• [Exercise] Please return the lines below verbatim, beginning at the one that has "rw [Nat.max_eq_left h]" and stopping after the one that has "s.pc := by rw [timerUpdate_eq]; rfl", and add no other lines.

• [Dataset]
-- ==== Sys2Proof/Laws/Cycle.lean ====
section
/-! SUPPORT. What each phase of a Step can do (60_exceptions.md R400): which fields the phases around the instruction change, and
the ways a Step can end in a next state. -/

namespace Sys2Proof.Machine

/-! ## Phases 1 and 2 -/

/-- The joypad sample changes IF, `joy` and the stream (60_exceptions.md R421). -/
theorem joypadSample_eq (s : State) :
    s.joypadSample =
      ((s.setIf s.joypadSample.ifl).setJoy s.joypadSample.joy).setJoyInput s.joyInput.tail := by
  have key : s.joypadSample.joyInput = s.joyInput.tail := by
    cases h : s.joyInput with
    | nil => simp [State.joypadSample, h]
    | cons x later => cases x <;> simp [State.joypadSample, h]
  rw [← key]
  simp only [State.joypadSample]
  split
  · rfl
  · rfl
  · split <;> rfl

/-- Phases 1 and 2 change IF, `joy`, the stream and the PPU's V-Blank flag (60_exceptions.md R420, R421). -/
theorem beginStep_eq (s : State) :
    s.beginStep =
      (((s.setIf s.beginStep.ifl).setJoy s.joypadSample.joy).setJoyInput s.joyInput.tail).setPpu
        { s.ppu with vblank := false } := by
  simp only [State.beginStep, State.vblankLatch, ppuVblank]
  rw [joypadSample_eq]
  rfl

@[simp] theorem beginStep_regs (s : State) : s.beginStep.regs = s.regs := by rw [beginStep_eq]; rfl
@[simp] theorem beginStep_flags (s : State) : s.beginStep.flags = s.flags := by rw [beginStep_eq]; rfl
@[simp] theorem beginStep_sp (s : State) : s.beginStep.sp = s.sp := by rw [beginStep_eq]; rfl
@[simp] theorem beginStep_pc (s : State) : s.beginStep.pc = s.pc := by rw [beginStep_eq]; rfl
@[simp] theorem beginStep_ime (s : State) : s.beginStep.ime = s.ime := by rw [beginStep_eq]; rfl
@[simp] theorem beginStep_halted (s : State) : s.beginStep.halted = s.halted := by rw [beginStep_eq]; rfl
@[simp] theorem beginStep_ie (s : State) : s.beginStep.ie = s.ie := by rw [beginStep_eq]; rfl
@[simp] theorem beginStep_div (s : State) : s.beginStep.div = s.div := by rw [beginStep_eq]; rfl
@[simp] theorem beginStep_tima (s : State) : s.beginStep.tima = s.tima := by rw [beginStep_eq]; rfl
@[simp] theorem beginStep_tma (s : State) : s.beginStep.tma = s.tma := by rw [beginStep_eq]; rfl
@[simp] theorem beginStep_tac (s : State) : s.beginStep.tac = s.tac := by rw [beginStep_eq]; rfl
@[simp] theorem beginStep_joypSel (s : State) : s.beginStep.joypSel = s.joypSel := by rw [beginStep_eq]; rfl
@[simp] theorem beginStep_bootOff (s : State) : s.beginStep.bootOff = s.bootOff := by rw [beginStep_eq]; rfl
@[simp] theorem beginStep_cycles (s : State) : s.beginStep.cycles = s.cycles := by rw [beginStep_eq]; rfl
@[simp] theorem beginStep_lastTimerUpdate (s : State) : s.beginStep.lastTimerUpdate = s.lastTimerUpdate := by rw [beginStep_eq]; rfl
@[simp] theorem beginStep_serialOut (s : State) : s.beginStep.serialOut = s.serialOut := by rw [beginStep_eq]; rfl
@[simp] theorem beginStep_rom (s : State) : s.beginStep.rom = s.rom := by rw [beginStep_eq]; rfl
@[simp] theorem beginStep_boot (s : State) : s.beginStep.boot = s.boot := by rw [beginStep_eq]; rfl
@[simp] theorem beginStep_xram (s : State) : s.beginStep.xram = s.xram := by rw [beginStep_eq]; rfl
@[simp] theorem beginStep_wram (s : State) : s.beginStep.wram = s.wram := by rw [beginStep_eq]; rfl
@[simp] theorem beginStep_oam (s : State) : s.beginStep.oam = s.oam := by rw [beginStep_eq]; rfl
@[simp] theorem beginStep_io (s : State) : s.beginStep.io = s.io := by rw [beginStep_eq]; rfl
@[simp] theorem beginStep_hram (s : State) : s.beginStep.hram = s.hram := by rw [beginStep_eq]; rfl
@[simp] theorem beginStep_faulted (s : State) : s.beginStep.faulted = s.faulted := by rw [beginStep_eq]; rfl
@[simp] theorem beginStep_params (s : State) : s.beginStep.params = s.params := by rw [beginStep_eq]; rfl
@[simp] theorem beginStep_joyInput (s : State) : s.beginStep.joyInput = s.joyInput.tail := by rw [beginStep_eq]; rfl
@[simp] theorem beginStep_ppu (s : State) : s.beginStep.ppu = { s.ppu with vblank := false } := by rw [beginStep_eq]; rfl

/-- Phases 1 and 2 only set bits of IF. -/
theorem beginStep_ifl (s : State) : ∃ v : Byte, s.beginStep.ifl = s.ifl ||| v := by
  have h1 : ∃ v : Byte, s.joypadSample.ifl = s.ifl ||| v := by
    simp only [State.joypadSample]
    split
    · exact ⟨0, by simp⟩
    · exact ⟨0, by simp⟩
    · split
      · exact ⟨_, rfl⟩
      · exact ⟨0, by simp⟩
  obtain ⟨v, hv⟩ := h1
  simp only [State.beginStep, State.vblankLatch, ppuVblank, setPpu_ifl, setIf_ifl]
  by_cases hp : s.joypadSample.ppu.vblank = true
  · exact ⟨v ||| (1 : Byte) <<< IntSource.vblank.bit, by
      simp only [if_pos hp, State.requestInterrupt, setIf_ifl, hv, BitVec.or_assoc]⟩
  · exact ⟨v, by simp only [if_neg hp, hv]⟩

/-! ## Phase 8 -/

/-- The timer update changes the divider, TIMA, IF and the last update (60_exceptions.md R430). -/
theorem timerUpdate_eq (s : State) :
    s.timerUpdate =
      (((s.setDiv s.timerUpdate.div).setTima s.timerUpdate.tima).setIf s.timerUpdate.ifl).setLastTimerUpdate
        (max s.lastTimerUpdate s.cycles) := by
  simp only [State.timerUpdate]
  split
  · rename_i h
    rw [Nat.max_eq_left h]
    rfl
  · rename_i h
    rw [Nat.max_eq_right (by omega)]
    split
    · simp only [State.timaIncrement]
      split <;> rfl
    · rfl

@[simp] theorem timerUpdate_regs (s : State) : s.timerUpdate.regs = s.regs := by rw [timerUpdate_eq]; rfl
@[simp] theorem timerUpdate_flags (s : State) : s.timerUpdate.flags = s.flags := by rw [timerUpdate_eq]; rfl
@[simp] theorem timerUpdate_sp (s : State) : s.timerUpdate.sp = s.sp := by rw [timerUpdate_eq]; rfl
@[simp] theorem timerUpdate_pc (s : State) : s.timerUpdate.pc = s.pc := by rw [timerUpdate_eq]; rfl
@[simp] theorem timerUpdate_ime (s : State) : s.timerUpdate.ime = s.ime := by rw [timerUpdate_eq]; rfl
@[simp] theorem timerUpdate_halted (s : State) : s.timerUpdate.halted = s.halted := by rw [timerUpdate_eq]; rfl
@[simp] theorem timerUpdate_ie (s : State) : s.timerUpdate.ie = s.ie := by rw [timerUpdate_eq]; rfl
@[simp] theorem timerUpdate_tma (s : State) : s.timerUpdate.tma = s.tma := by rw [timerUpdate_eq]; rfl
@[simp] theorem timerUpdate_tac (s : State) : s.timerUpdate.tac = s.tac := by rw [timerUpdate_eq]; rfl
@[simp] theorem timerUpdate_joypSel (s : State) : s.timerUpdate.joypSel = s.joypSel := by rw [timerUpdate_eq]; rfl
@[simp] theorem timerUpdate_joy (s : State) : s.timerUpdate.joy = s.joy := by rw [timerUpdate_eq]; rfl
@[simp] theorem timerUpdate_bootOff (s : State) : s.timerUpdate.bootOff = s.bootOff := by rw [timerUpdate_eq]; rfl
@[simp] theorem timerUpdate_cycles (s : State) : s.timerUpdate.cycles = s.cycles := by rw [timerUpdate_eq]; rfl
@[simp] theorem timerUpdate_serialOut (s : State) : s.timerUpdate.serialOut = s.serialOut := by rw [timerUpdate_eq]; rfl
@[simp] theorem timerUpdate_rom (s : State) : s.timerUpdate.rom = s.rom := by rw [timerUpdate_eq]; rfl
@[simp] theorem timerUpdate_boot (s : State) : s.timerUpdate.boot = s.boot := by rw [timerUpdate_eq]; rfl
@[simp] theorem timerUpdate_ppu (s : State) : s.timerUpdate.ppu = s.ppu := by rw [timerUpdate_eq]; rfl
@[simp] theorem timerUpdate_xram (s : State) : s.timerUpdate.xram = s.xram := by rw [timerUpdate_eq]; rfl
@[simp] theorem timerUpdate_wram (s : State) : s.timerUpdate.wram = s.wram := by rw [timerUpdate_eq]; rfl
@[simp] theorem timerUpdate_oam (s : State) : s.timerUpdate.oam = s.oam := by rw [timerUpdate_eq]; rfl
@[simp] theorem timerUpdate_io (s : State) : s.timerUpdate.io = s.io := by rw [timerUpdate_eq]; rfl
@[simp] theorem timerUpdate_hram (s : State) : s.timerUpdate.hram = s.hram := by rw [timerUpdate_eq]; rfl
@[simp] theorem timerUpdate_faulted (s : State) : s.timerUpdate.faulted = s.faulted := by rw [timerUpdate_eq]; rfl
@[simp] theorem timerUpdate_params (s : State) : s.timerUpdate.params = s.params := by rw [timerUpdate_eq]; rfl
@[simp] theorem timerUpdate_joyInput (s : State) : s.timerUpdate.joyInput = s.joyInput := by rw [timerUpdate_eq]; rfl
@[simp] theorem timerUpdate_lastTimerUpdate (s : State) : s.timerUpdate.lastTimerUpdate = max s.lastTimerUpdate s.cycles := by
  rw [timerUpdate_eq]; rfl

/-- The timer update only sets bits of IF. -/
theorem timerUpdate_ifl (s : State) : ∃ v : Byte, s.timerUpdate.ifl = s.ifl ||| v := by
  simp only [State.timerUpdate]
  split
  · exact ⟨0, by simp⟩
  · split
    · simp only [State.timaIncrement]
      split
      · exact ⟨_, rfl⟩
      · exact ⟨0, by simp⟩
    · exact ⟨0, by simp⟩

/-! ## The Step -/

theorem endStep_eq_next {r : Result} {t : State} (h : endStep r = .next t) : ∃ u, r = .next u ∧ t = u.timerUpdate := by
  cases r with
  | next u => exact ⟨u, rfl, by simpa [endStep] using h.symm⟩
  | fault e => simp [endStep] at h
  | refused e => simp [endStep] at h

/-- The ways a Step ends in a next state: a service, a wake-up of either kind, a halted idle period, an instruction. -/
theorem coreStepWith_cases {exec : Instr → State → Result} {s t : State} (h : coreStepWith exec s = .next t) :
    s.faulted = false ∧ ∃ u, t = u.timerUpdate ∧
      ((∃ src, s.beginStep.interruptCheck = some src ∧ s.ime = true ∧ u = s.beginStep.service src) ∨
       (∃ src, s.beginStep.interruptCheck = some src ∧ s.ime = false ∧ s.params.haltWake = .dispatchNoAck ∧
          u = s.beginStep.enterHandler src) ∨
       (s.beginStep.interruptCheck = none ∧ s.halted = true ∧ u = s.beginStep.charge 4) ∨
       (∃ b, ((s.beginStep.interruptCheck = none ∧ s.halted = false ∧ b = s.beginStep) ∨
            ((∃ src, s.beginStep.interruptCheck = some src) ∧ s.ime = false ∧ s.params.haltWake = .resume ∧
              b = s.beginStep.setHalted false)) ∧
          exec b.fetchInstr (b.advancePast b.fetchInstr) = .next u)) := by
  unfold coreStepWith at h
  split at h
  · simp at h
  · rename_i hf
    refine ⟨by simpa using hf, ?_⟩
    simp only [beginStep_ime, beginStep_halted, beginStep_params] at h
    split at h
    · rename_i src hc
      split at h
      · rename_i hi
        obtain ⟨u, hu, rfl⟩ := endStep_eq_next h
        exact ⟨u, rfl, .inl ⟨src, hc, hi, by simpa using hu.symm⟩⟩
      · rename_i hi
        split at h
        · rename_i hp
          obtain ⟨u, hu, rfl⟩ := endStep_eq_next h
          exact ⟨u, rfl, .inr (.inr (.inr ⟨_, .inr ⟨⟨src, hc⟩, by simpa using hi, hp, rfl⟩, hu⟩))⟩
        · rename_i hp
          obtain ⟨u, hu, rfl⟩ := endStep_eq_next h
          exact ⟨u, rfl, .inr (.inl ⟨src, hc, by simpa using hi, hp, by simpa using hu.symm⟩)⟩
    · rename_i hc
      split at h
      · rename_i hh
        obtain ⟨u, hu, rfl⟩ := endStep_eq_next h
        exact ⟨u, rfl, .inr (.inr (.inl ⟨hc, hh, by simpa using hu.symm⟩))⟩
      · rename_i hh
        obtain ⟨u, hu, rfl⟩ := endStep_eq_next h
        exact ⟨u, rfl, .inr (.inr (.inr ⟨_, .inl ⟨hc, by simpa using hh, rfl⟩, hu⟩))⟩

/-- A step in a next state is a Step in one, the PPU advanced by the cycles charged (60_exceptions.md R407). -/
theorem stepWith_cases {exec : Instr → State → Result} {s t : State} (h : stepWith exec s = .next t) :
    ∃ u, coreStepWith exec s = .next u ∧ t = u.setPpu (ppuTicks (u.cycles - s.cycles) u.ppu) := by
  unfold stepWith at h
  split at h
  · rename_i u hu
    exact ⟨u, hu, by simpa [State.advancePpu] using h.symm⟩
  · simp at h
  · simp at h

end Sys2Proof.Machine
end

• [Your solution]
    rw [Nat.max_eq_left h]
    rfl
  · rename_i h
    rw [Nat.max_eq_right (by omega)]
    split
    · simp only [State.timaIncrement]
      split <;> rfl
    · rfl

@[simp] theorem timerUpdate_regs (s : State) : s.timerUpdate.regs = s.regs := by rw [timerUpdate_eq]; rfl
@[simp] theorem timerUpdate_flags (s : State) : s.timerUpdate.flags = s.flags := by rw [timerUpdate_eq]; rfl
@[simp] theorem timerUpdate_sp (s : State) : s.timerUpdate.sp = s.sp := by rw [timerUpdate_eq]; rfl
@[simp] theorem timerUpdate_pc (s : State) : s.timerUpdate.pc = s.pc := by rw [timerUpdate_eq]; rfl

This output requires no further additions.